Friday, April 6, 2018

Music Review:
Daniel Avery
"Song For Alpha" (Mute)

"Song For Alpha" opens with ambient hues and it feels as if this album has these shorter tracks in between the longer ones and they have a more ambient than electronic feel.    The second song goes into electronics with a nice melody and in some ways I'm feeling this like Owl City.    "Projector" has these big organ tone feels with drum machines and what feel like cymbals but might also be synth as well.   This is the third song on "Song For Alpha" and it's really what won me over on this album.

Those ambient hues are back on "TBW17" and then "Sensation" has this feeling like "Go" or "Run Lola Run".   This sound comes in which reminds me of a jawharp and Pong.  This also feels a bit like CDX.    Shakers come in next and then lasers only they sound like a door closing (which will make more sense when you hear it).    "Sensation" just drives and ends on that lone beat.   Ambient hues return at the beginning of the sixth song- "Citizen_Nowhere"- but they are not the entire song this time.   A distorted drumbeat which is on the edge of industrial somehow makes this song feel so chill.

The rhythm picks up on "Citizen_Nowhere" and the song has some modem feels to it but it's just very different-- not just different for this album, but for all electronics in general.   You could dance to this and then it winds down like it broke down.   A steady unce unce beat now.   Some higher tuned, upbeat tones.   I like the way "Clear" moves and as I'm listening to this and am halfway through I can't help but feel the weight of this album already.  If I was going to put this on cassette, I wouldn't think of the first seven songs as being "Side A" but I feel like they would need their own cassette as this would be a double cassette release (It is on double vinyl as well)

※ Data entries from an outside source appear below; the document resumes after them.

def regRowsTIL0 : List RegDef := [
  ⟨"TIL_STATUS", 0x2a00000, [(0x100000, 5), (0x10000, 8)], 0x0, 0x0, 0x0, false, 0x1f8, false, 0, false⟩,
  ⟨"TIL_SS_QUIET", 0x2a00008, [(0x100000, 5), (0x10000, 8)], 0xffff, 0x0, 0x0, false, 0x64, false, 0, false⟩,
  ⟨"TIL_DMA_HANDLE", 0x2a0000c, [(0x100000, 5), (0x10000, 8)], 0x0, 0x0, 0x0, false, 0x0, false, 0, false⟩,
  ⟨"TIL_FAULT_CNT", 0x2a00010, [(0x100000, 5), (0x10000, 8)], 0x0, 0x0, 0x0, true, 0x0, true, 0, false⟩,
  ⟨"TIL_SS_CNT", 0x2a00014, [(0x100000, 5), (0x10000, 8)], 0x0, 0x0, 0x0, true, 0x0, true, 0, false⟩,
  ⟨"TIL_PUNT_CNT_LO", 0x2a00018, [(0x100000, 5), (0x10000, 8)], 0x0, 0x0, 0x0, true, 0x0, true, 1, false⟩,
  ⟨"TIL_PUNT_CNT_HI", 0x2a0001c, [(0x100000, 5), (0x10000, 8)], 0x0, 0x0, 0x0, true, 0x0, true, 2, false⟩,
  ⟨"TIL_DBG_SCOPE", 0x2a00020, [(0x100000, 5), (0x10000, 8)], 0x0, 0x0, 0x0, false, 0x0, false, 0, false⟩,
  ⟨"TIL_DBG_CMD", 0x2a00024, [(0x100000, 5), (0x10000, 8)], 0x3f0, 0x0, 0xf, false, 0x0, false, 0, false⟩,
  ⟨"TIL_DBG_STATUS", 0x2a00028, [(0x100000, 5), (0x10000, 8)], 0x0, 0x0, 0x0, false, 0x0, false, 0, false⟩,
  ⟨"TIL_DBG_ADDR", 0x2a0002c, [(0x100000, 5), (0x10000, 8)], 0xffffffff, 0x0, 0x0, false, 0x0, false, 0, false⟩,
  ⟨"TIL_DBG_DATA_LO", 0x2a00030, [(0x100000, 5), (0x10000, 8)], 0xffffffff, 0x0, 0x0, false, 0x0, false, 1, false⟩,
  ⟨"TIL_DBG_DATA_HI", 0x2a00034, [(0x100000, 5), (0x10000, 8)], 0xffffffff, 0x0, 0x0, false, 0x0, false, 2, false⟩,
  ⟨"TIL_PORT_SEL", 0x2a00040, [(0x100000, 5), (0x10000, 8)], 0x3ff, 0x0, 0x0, false, 0x0, false, 0, false⟩,
  ⟨"TIL_PORT_CMD", 0x2a00044, [(0x100000, 5), (0x10000, 8)], 0x0, 0x4, 0x1, false, 0x0, false, 0, false⟩,
  ⟨"TIL_PORT_CFG[w]", 0x2a00050, [(0x100000, 5), (0x10000, 8), (0x4, 8)], 0xffffffff, 0x0, 0x0, false, 0x0, false, 0, false⟩,
  ⟨"TIL_HANDOVER", 0x2a00070, [(0x100000, 5), (0x10000, 8)], 0x3, 0x0, 0x0, false, 0x0, false, 0, false⟩]

def regRowsTH0 : List RegDef := [
  ⟨"TH_CTL", 0x2a00400, [(0x100000, 5), (0x10000, 8), (0x40, 64)], 0xff08, 0x0, 0x17, false, 0x8, false, 0, false⟩,
  ⟨"TH_STATUS", 0x2a00404, [(0x100000, 5), (0x10000, 8), (0x40, 64)], 0x0, 0x0, 0x0, false, 0x0, false, 0, false⟩,
  ⟨"TH_PC_LO", 0x2a00408, [(0x100000, 5), (0x10000, 8), (0x40, 64)], 0xffffffff, 0x0, 0x0, false, 0x0, false, 1, false⟩,
  ⟨"TH_PC_HI", 0x2a0040c, [(0x100000, 5), (0x10000, 8), (0x40, 64)], 0xffffffff, 0x0, 0x0, false, 0x0, false, 2, false⟩,
  ⟨"TH_SP_LO", 0x2a00410, [(0x100000, 5), (0x10000, 8), (0x40, 64)], 0xffffffff, 0x0, 0x0, false, 0x0, false, 1, false⟩,
  ⟨"TH_SP_HI", 0x2a00414, [(0x100000, 5), (0x10000, 8), (0x40, 64)], 0xffffffff, 0x0, 0x0, false, 0x0, false, 2, false⟩,
  ⟨"TH_CAP", 0x2a00418, [(0x100000, 5), (0x10000, 8), (0x40, 64)], 0xffffffff, 0x0, 0x0, false, 0x0, false, 0, false⟩,
  ⟨"TH_PRIO", 0x2a0041c, [(0x100000, 5), (0x10000, 8), (0x40, 64)], 0x3, 0x0, 0x0, false, 0x0, false, 0, false⟩,
  ⟨"TH_SLICE", 0x2a00420, [(0x100000, 5), (0x10000, 8), (0x40, 64)], 0xbfff, 0x0, 0x0, false, 0x0, false, 0, false⟩,
  ⟨"TH_GROUP", 0x2a00424, [(0x100000, 5), (0x10000, 8), (0x40, 64)], 0x3f, 0x0, 0x0, false, 0x0, false, 0, false⟩,
  ⟨"TH_WAKE_LO", 0x2a00428, [(0x100000, 5), (0x10000, 8), (0x40, 64)], 0xffffffff, 0x0, 0x0, false, 0x0, false, 1, false⟩,
  ⟨"TH_WAKE_HI", 0x2a0042c, [(0x100000, 5), (0x10000, 8), (0x40, 64)], 0xffffffff, 0x0, 0x0, false, 0x0, false, 2, false⟩,
  ⟨"TH_WAKE_PORT", 0x2a00430, [(0x100000, 5), (0x10000, 8), (0x40, 64)], 0xf, 0x0, 0x0, false, 0x0, false, 0, false⟩]

def regRowsGM0 : List RegDef := [
  ⟨"GM_STATUS", 0x2f00000, [(0x100000, 2), (0x10000, 8)], 0x0, 0x0, 0x0, false, 0x0, false, 0, false⟩,
  ⟨"GM_CMD", 0x2f00004, [(0x100000, 2), (0x10000, 8)], 0x0, 0x0, 0x3, false, 0x0, false, 0, true⟩,
  ⟨"GM_CE_CNT", 0x2f00008, [(0x100000, 2), (0x10000, 8)], 0x0, 0x0, 0x0, true, 0x0, true, 0, false⟩,
  ⟨"GM_UE_CNT", 0x2f0000c, [(0x100000, 2), (0x10000, 8)], 0x0, 0x0, 0x0, true, 0x0, true, 0, false⟩,
  ⟨"GM_GUARD_FIX_CNT", 0x2f00010, [(0x100000, 2), (0x10000, 8)], 0x0, 0x0, 0x0, true, 0x0, true, 0, false⟩,
  ⟨"GM_IND_ADDR", 0x2f03f00, [(0x100000, 2), (0x10000, 8)], 0x1ffffff, 0x0, 0x0, false, 0x0, false, 0, false⟩,
  ⟨"GM_IND_DATA", 0x2f03f04, [(0x100000, 2), (0x10000, 8)], 0x0, 0x0, 0x0, false, 0x0, false, 0, false⟩,
  ⟨"GM_IND_STATUS", 0x2f03f08, [(0x100000, 2), (0x10000, 8)], 0x0, 0xe, 0x0, false, 0x0, false, 0, false⟩,
  ⟨"GM_IND_RDATA", 0x2f03f0c, [(0x100000, 2), (0x10000, 8)], 0x0, 0x0, 0x0, false, 0x0, false, 0, false⟩,
  ⟨"GM_IND_CMD", 0x2f03f10, [(0x100000, 2), (0x10000, 8)], 0x0, 0x0, 0x1, false, 0x0, false, 0, false⟩]

def regRowsSL0 : List RegDef := [
  ⟨"SL_ID", 0x10000000, [(0x80, 16384)], 0x0, 0x0, 0x0, false, 0x0, false, 0, false⟩,
  ⟨"SL_STATE", 0x10000004, [(0x80, 16384)], 0x0, 0x0, 0x0, false, 0x0, false, 0, false⟩,
  ⟨"SL_PASID", 0x10000008, [(0x80, 16384)], 0x0, 0x0, 0x0, false, 0x0, false, 0, false⟩,
  ⟨"SL_PAGES", 0x1000000c, [(0x80, 16384)], 0x0, 0x0, 0x0, false, 0x0, false, 0, false⟩,
  ⟨"SL_AQ_BASE_LO", 0x10000010, [(0x80, 16384)], 0xffffffff, 0x0, 0x0, false, 0x0, false, 1, false⟩,
  ⟨"SL_AQ_BASE_HI", 0x10000014, [(0x80, 16384)], 0xffffffff, 0x0, 0x0, false, 0x0, false, 2, false⟩,
  ⟨"SL_AQ_SIZE", 0x10000018, [(0x80, 16384)], 0x1ffff, 0x0, 0x0, false, 0x0, false, 0, false⟩,
  ⟨"SL_ACQ_BASE_LO", 0x10000020, [(0x80, 16384)], 0xffffffff, 0x0, 0x0, false, 0x0, false, 1, false⟩,
  ⟨"SL_ACQ_BASE_HI", 0x10000024, [(0x80, 16384)], 0xffffffff, 0x0, 0x0, false, 0x0, false, 2, false⟩,
  ⟨"SL_ACQ_SIZE", 0x10000028, [(0x80, 16384)], 0x1ffff, 0x0, 0x0, false, 0x0, false, 0, false⟩,
  ⟨"SL_AQ_MIRROR_LO", 0x10000030, [(0x80, 16384)], 0xffffffff, 0x0, 0x0, false, 0x0, false, 1, false⟩,
  ⟨"SL_AQ_MIRROR_HI", 0x10000034, [(0x80, 16384)], 0xffffffff, 0x0, 0x0, false, 0x0, false, 2, false⟩,
  ⟨"SL_ACQ_MIRROR_LO", 0x10000038, [(0x80, 16384)], 0xffffffff, 0x0, 0x0, false, 0x0, false, 1, false⟩,
  ⟨"SL_ACQ_MIRROR_HI", 0x1000003c, [(0x80, 16384)], 0xffffffff, 0x0, 0x0, false, 0x0, false, 2, false⟩,
  ⟨"SL_CTL", 0x10000040, [(0x80, 16384)], 0x1, 0x0, 0x2, false, 0x0, false, 0, false⟩,
  ⟨"SL_AQ_STATUS", 0x10000044, [(0x80, 16384)], 0x0, 0x0, 0x0, false, 0x0, false, 0, false⟩,
  ⟨"SL_AQ_HANDLE", 0x10000048, [(0x80, 16384)], 0x0, 0x0, 0x0, false, 0x0, false, 0, false⟩,
  ⟨"SL_ACQ_HANDLE", 0x1000004c, [(0x80, 16384)], 0x0, 0x0, 0x0, false, 0x0, false, 0, false⟩]

def regRowsLN0 : List RegDef := [
  ⟨"LN_CTL", 0x20000000, [(0x1000, 16384), (0x100, 16)], 0xffff00ff, 0x0, 0x100, false, 0x0, false, 0, false⟩,
  ⟨"LN_SLOT", 0x20000004, [(0x1000, 16384), (0x100, 16)], 0xffff, 0x0, 0x0, false, 0x0, false, 0, false⟩,
  ⟨"LN_LEN", 0x20000008, [(0x1000, 16384), (0x100, 16)], 0x1ffffff, 0x0, 0x0, false, 0x0, false, 0, false⟩,
  ⟨"LN_SRC_LO", 0x20000010, [(0x1000, 16384), (0x100, 16)], 0xffffffff, 0x0, 0x0, false, 0x0, false, 1, false⟩,
  ⟨"LN_SRC_HI", 0x20000014, [(0x1000, 16384), (0x100, 16)], 0xffffffff, 0x0, 0x0, false, 0x0, false, 2, false⟩,
  ⟨"LN_DST_LO", 0x20000018, [(0x1000, 16384), (0x100, 16)], 0xffffffff, 0x0, 0x0, false, 0x0, false, 1, false⟩,
  ⟨"LN_DST_HI", 0x2000001c, [(0x1000, 16384), (0x100, 16)], 0xffffffff, 0x0, 0x0, false, 0x0, false, 2, false⟩,
  ⟨"LN_IV[w]", 0x20000020, [(0x1000, 16384), (0x100, 16), (0x4, 4)], 0xffffffff, 0x0, 0x0, false, 0x0, false, 0, false⟩,
  ⟨"LN_STATUS", 0x20000030, [(0x1000, 16384), (0x100, 16)], 0x0, 0x6, 0x0, false, 0x0, false, 0, false⟩,
  ⟨"LN_OUT_LEN", 0x20000034, [(0x1000, 16384), (0x100, 16)], 0x0, 0x0, 0x0, false, 0x0, false, 0, false⟩,
  ⟨"LN_NOTIFY_LO", 0x20000038, [(0x1000, 16384), (0x100, 16)], 0xffffffff, 0x0, 0x0, false, 0x0, false, 1, false⟩,
  ⟨"LN_NOTIFY_HI", 0x2000003c, [(0x1000, 16384), (0x100, 16)], 0xffffffff, 0x0, 0x0, false, 0x0, false, 2, false⟩,
  ⟨"LN_NONCE_OUT[w]", 0x20000040, [(0x1000, 16384), (0x100, 16), (0x4, 4)], 0x0, 0x0, 0x0, false, 0x0, false, 0, false⟩]

/-- Every register of the device, in no particular order. -/
def regMap : List RegDef :=
  regRowsGL0 ++
  regRowsFT0 ++
  regRowsOZ0 ++
  regRowsMS0 ++
  regRowsHF0 ++
  regRowsRP0 ++
  regRowsEN0 ++
  regRowsSTA0 ++
  regRowsSTA1 ++
  regRowsSTEP0 ++
  regRowsLD0 ++
  regRowsLD1 ++
  regRowsSC0 ++
  regRowsCY0 ++
  regRowsKS0 ++
  regRowsRM0 ++
  regRowsSV0 ++
  regRowsTIL0 ++
  regRowsTH0 ++
  regRowsGM0 ++
  regRowsSL0 ++
  regRowsLN0

/-- The row that an offset falls in, if it is a register. -/
def regFind : List RegDef → Nat → Option RegDef
  | [], _ => none
  | d :: ds, off => if d.hit off then some d else regFind ds off

def regDef (off : Nat) : Option RegDef := regFind regMap off

/-- Word 0 of the admission-table entry of unit u at cold reset (R578, R605): stairs are units 0 to 8, tillers 16 to 49,
engines 64 to 72; unit k of a kind serves role k, and the last of each kind (of tillers, the last two) are spares. -/
def unitReset (u : Nat) : Nat :=
  let entry (k served total : Nat) : Nat :=
    if k < served then 0x10000 + k * 0x80000 else if k < total then 0x20000 + 0x3F * 0x80000 else 0
  if u < 16 then entry u 8 9 else if u < 64 then entry (u - 16) 32 34 else entry (u - 64) 8 9

/-- The reset value of a register (R6); an offset that is no register reads zero (R62). -/
def regReset (off : Nat) : W32 :=
  if 0x300000 ≤ off ∧ off < 0x300280 ∧ off % 8 = 0 then BitVec.ofNat 32 (unitReset ((off - 0x300000) / 8)) else
  match regDef off with
  | some d => BitVec.ofNat 32 d.reset
  | none => 0

end Sys2Proof.Machine
end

Deep, darker beats start things off on the second half of this album, which would be either the second record or Side B if there was a cassette.  They bring in synths and them cymbals and drums as this has a faster pace to it, something like the soundtrack to "Resident Evil".    There are also a lot of rapid claps in this song and I'm really getting into the groove.   Everything starts winding down and just as each element slowly found its way into the song, it slowly saw its way out and that was such a stellar example of solid song structure.

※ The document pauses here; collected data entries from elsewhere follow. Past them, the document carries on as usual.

-- ==== Sys2Proof/Machine/TypesOz.lean ====
section
/-! DEFINITION. Machine/TypesOz.lean: the state of Ozelm (chapter 20) and of telemetry (chapter 18). -/

namespace Sys2Proof.Machine

/-- Telemetry rings: records each ring has dropped since its last epoch record, and ledgers written to it. -/
structure TmSt where
  drops  : AMap Nat := []
  ledger : AMap Nat := []
deriving DecidableEq, Repr

/-- A mailbox command that waits for the flash-write deferral to end (R647): its OP, its arguments, and what host memory
answers it. -/
structure MbWait where
  op   : Nat
  args : List Nat
  env  : Env
deriving DecidableEq, Repr

/-- Ozelm, its always-on domain and the fuses. -/
structure OzSt where
  /-- The log records in SRAM, oldest first, with their numbers, and how many of the last are not yet mirrored. -/
  log  : List (Nat × List Byte) := []
  todo : Nat := 0
  /-- PWR_GOOD is asserted; a supply reset holds the device since an elapsed time (R668). -/
  good : Bool := false
  down : Option Nat := none
  /-- The update session: its route (0 mailbox, 1 PLDM, 2 NVMe) and its step, 1 begun, 2 verified, 3 activated (R654). -/
  route : Nat := 0
  step  : Nat := 0
  /-- A running restart: elapsed start, slot, cause (R656). -/
  restart : Option (Nat × Nat × Nat) := none
  /-- The unused nonce of the last NONCE command, with its elapsed time. -/
  nonce : Option (Nat × Nat) := none
  /-- The open debug scope: KIND, slice, EXPIRY (R659). -/
  scope : Option (Nat × Nat × Nat) := none
  /-- SPDM measurement 8: the running chain of scopes opened. -/
  history : List Byte := []
  /-- Fuses: life-cycle state, anti-rollback count, hash of the owner's key, and its revocation. -/
  lc   : Nat := 0
  svn  : Nat := 0
  ownerKey : List Byte := []
  ownerRevoked : Bool := false
  /-- The IN port of the management MAC (R640). -/
  mgmt : Nat := 0
  /-- Rails in dip: elapsed time of the falling crossing and lowest mV (R644). -/
  dips : AMap (Nat × Nat) := []
  /-- Elapsed times at which the dips of the last second began. -/
  begun : List Nat := []
  /-- Elapsed time at which the last rail left dip, while throttle and deferral still hold. -/
  left : Option Nat := none
  held : Option MbWait := none
  /-- Update messages of an interface that wait for the same, oldest first. -/
  msgs : List (Nat × MgmtMsg) := []
  /-- Polls that each regulator has not answered (R641). -/
  silent : AMap Nat := []
  /-- The board configuration record that the last cold reset found (R651). -/
  bcr  : Option (List Byte) := none
  /-- A warm reset is held for a thermal trip (R648). -/
  tripped : Bool := false
  /-- The straps of the four faces sampled at the last assertion of PWR_GOOD: HF_BIF_f and HF_CLKMODE_f (R93, R674). -/
  bifs : List Nat := []
  clks : List Nat := []
  /-- The start-up under way, or the last one, followed a cold reset. -/
  cold : Bool := false
deriving DecidableEq, Repr

end Sys2Proof.Machine
end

"Days From Now" is full of more pleasant tones, slowly coming through in peaceful harmony, such as you might lull a baby to sleep.   But for some reason it also really reminds me of that episode of "Bojack Horseman" that takes place underwater.   "Embers" comes crashing through in ambient waves, but not like the ocean.    Beats return on "Slow Fade" and the synth sounds like it's singing.   The bass is really pounding on this one.    But then it kind of slows down, fades out and the bass comes in even bigger with the cymbals on "Glitter".

"Glitter" does take on a certain rhythm, like a New Order song.    There are these angelic ohms and a sort of jangle as well- it creates quite the treat when the three different tempos combine.   The jangling at some point turns into this stomping, like someone is hitting something and maybe they are.  Maybe it's a fight, maybe it's a fly.   It definitely feels like I heard this song in a movie where some group of misfits were pulling a heist- I wanna say robbing a house of someone they knew through a friend of a friend- and they all got into this small car so it looked comical, you know, like a clown car.   But it's not possible.  This is just the music making me think this way.

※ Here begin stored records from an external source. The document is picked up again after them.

-- ==== Sys2Proof/Machine/TypesSv.lean ====
section
/-! DEFINITION. Machine/TypesSv.lean: the state of the storage front end (chapter 15): controllers with their queues,
commands in flight, pools and namespaces. -/

namespace Sys2Proof.Machine

/-- A namespace (R516 to R519). The bytes of its blocks, as they are stored, lie in its window of memory; `mapped` lists
its mapped units, for a pool. -/
structure Ns where
  /-- 0 pool, 1 remote, 2 pass-through. -/
  backing : Nat := 0
  lba4k   : Bool := true
  enc     : Bool := false
  /-- The pool, the queue pair's handle, or the root port. -/
  target  : Nat := 0
  /-- NSID at the target or drive. -/
  nsid    : Nat := 0
  size    : Nat := 0
  /-- Absolute key slot of its data key, the tweak key beside it. -/
  keySlot : Option Nat := none
  /-- 0 READY, 1 NOT_READY, 2 KEYLESS. -/
  state   : Nat := 0
  mapped  : List Nat := []
  /-- Pass-through: NAWUN, NAWUPF, NABSPF and NSFEAT bit 1 of the drive. -/
  drive   : List Nat := []
deriving DecidableEq, Repr

/-- A pool (R518, R535, R536): a member is its root port and drive namespace, whether it is present, its size in map
units, and its journal of map records with their sequence. -/
structure Member where
  port    : Nat
  nsid    : Nat
  present : Bool := true
  units   : Nat
  journal : List (List Byte) := []
deriving DecidableEq, Repr

structure Pool where
  mirror  : Bool
  members : List Member
  /-- The highest journal sequence written. -/
  seq     : Nat := 0
  /-- Which member a rebuild copies to. -/
  rebuild : Option Nat := none
deriving DecidableEq, Repr

/-- A submission queue. -/
structure SvSq where
  base : Nat
  size : Nat
  cq   : Nat
  head : Nat := 0
  tail : Nat := 0
deriving DecidableEq, Repr

/-- A completion queue. -/
structure SvCq where
  base   : Nat
  size   : Nat
  vector : Nat := 0
  ien    : Bool := true
  head   : Nat := 0
  tail   : Nat := 0
  phase  : Nat := 1
deriving DecidableEq, Repr

/-- A completion that is due: it waits for room in its queue, and for its function (R515). -/
structure SvPost where
  sq     : Nat
  cq     : Nat
  cid    : Nat
  dw0    : Nat := 0
  /-- Status with DNR: SC, SCT * 256, DNR * 16384. -/
  status : Nat := 0
  /-- Data written to the host before it: address and bytes. -/
  data   : List (Nat × List Byte) := []
deriving DecidableEq, Repr

/-- Where a command in flight stands. -/
inductive SvStage where
  /-- Fetched, and not yet sent to its backing (R525, R539). -/
  | waiting
  /-- Sent to its backing. -/
  | sent
  /-- A Write of a pool that was completed from staging and is not yet durable (R520). -/
  | staged
  /-- An Asynchronous Event Request. -/
  | event
  /-- An Abort that waits for the end of a command. -/
  | abort (id : Nat)
  /-- An Abort of a command that its queue holds and that is not yet fetched. -/
  | abortAhead (sq cid : Nat)
  /-- A Flush that waits for commands, and for the drives or targets of the namespaces for which it sent one. -/
  | flush (ids away : List Nat)
  /-- A Firmware Commit that waits for the rolling update. -/
  | commit
deriving DecidableEq, Repr

/-- A command in flight (R514). -/
structure SvCmd where
  ctrl  : Nat
  sq    : Nat
  /-- The completion queue of its submission queue. -/
  cq    : Nat
  sqe   : List Byte
  stage : SvStage
  /-- The namespace it acts on. -/
  ns    : Option Nat := none
  /-- Data sent with it (a capsule's) or read for it. -/
  data  : List Byte := []
  /-- Pieces of host memory that its data goes to: address and length. -/
  prps  : List (Nat × Nat) := []
  /-- LBA ranges that it covers: first block and count (R525). -/
  ranges : List (Nat × Nat) := []
  /-- Its controller was reset: it is never reported (R528). -/
  silent : Bool := false
deriving DecidableEq, Repr

/-- A Device Self-test under way (R533). -/
structure SvTest where
  /-- STC: 1 short, 2 extended. -/
  kind    : Nat
  nsid    : Nat
  segment : Nat := 1
  paused  : Bool := false
  /-- Elapsed time of the last completion on a namespace under test. -/
  last    : Nat := 0
deriving DecidableEq, Repr

/-- A virtual controller (R505 to R510). -/
structure Ctrl where
  /-- 0 host, 1 target. -/
  kind   : Nat
  slice  : Nat
  fw     : Bool := false
  qp     : Nat := 0
  cc     : Nat := 0
  rdy    : Bool := false
  cfs    : Bool := false
  shst   : Nat := 0
  aqa    : Nat := 0
  asq    : Nat := 0
  acq    : Nat := 0
  sqs    : AMap SvSq := []
  cqs    : AMap SvCq := []
  /-- Features that do not hold their default, by FID; vectors' coalescing words by 0x10000 + vector; the under-temperature
  threshold by 0x104. -/
  feats  : AMap Nat := []
  /-- Attached namespaces by NSID. -/
  nss    : AMap Nat := []
  /-- Changed Namespace List. -/
  changed : List Nat := []
  posts  : List SvPost := []
  /-- Error Information entries, newest first, and how many errors there have been. -/
  errors : List (List Byte) := []
  errCnt : Nat := 0
  test   : Option SvTest := none
  /-- Self-test results, newest first: 28 bytes each. -/
  results : List (List Byte) := []
  /-- The submission queue served last (R514). -/
  turn   : Nat := 0
  /-- Commands and data units for the SMART log. -/
  rdCmds : Nat := 0
  wrCmds : Nat := 0
  rdBytes : Nat := 0
  wrBytes : Nat := 0
deriving DecidableEq, Repr

/-- The storage front end. -/
structure SvSt where
  ctrls : AMap Ctrl := []
  nss   : AMap Ns := []
  pools : AMap Pool := []
  cmds  : AMap SvCmd := []
  next  : Nat := 0
deriving DecidableEq, Repr

end Sys2Proof.Machine
end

"Endnote" is not the last song, but it is eight seconds of someone singing.   It sounds like the words are "come here" but I don't know-- I'm terrible at captchas.    "Quick Eternity" however is anything but quick as it clocks in at just over eight and a half minutes.   I was typing up a review earlier today where I said I don't really pay attention to numbers in songs and such but I suppose that wasn't accurate as I seem to be quite concerned with them here.   Cymbals, bass, what sound like wind chimes on a patterned loop and ohms make up this peaceful and yet altogether frantic at the same time song.  It's relaxing like you know you have a certain time to complete your task but you're okay with that; you'll get it done.

Everything begins to quiet down at the five minute marker.   The beats become barely heard all the way back there even as it just seems to be these ambient ohms now.   Synths come through in an up and down way as the ohms even fade out and we are now down to one element again only this time it is an element which was not previously featured.   I did believe this track would end on those ohms, just kind of fade off into the sunset, but this has added some sort of new level to it all.    That seems to be the theme of Daniel Avery though: take what you expect and "Song For Alpha" will go above and beyond that.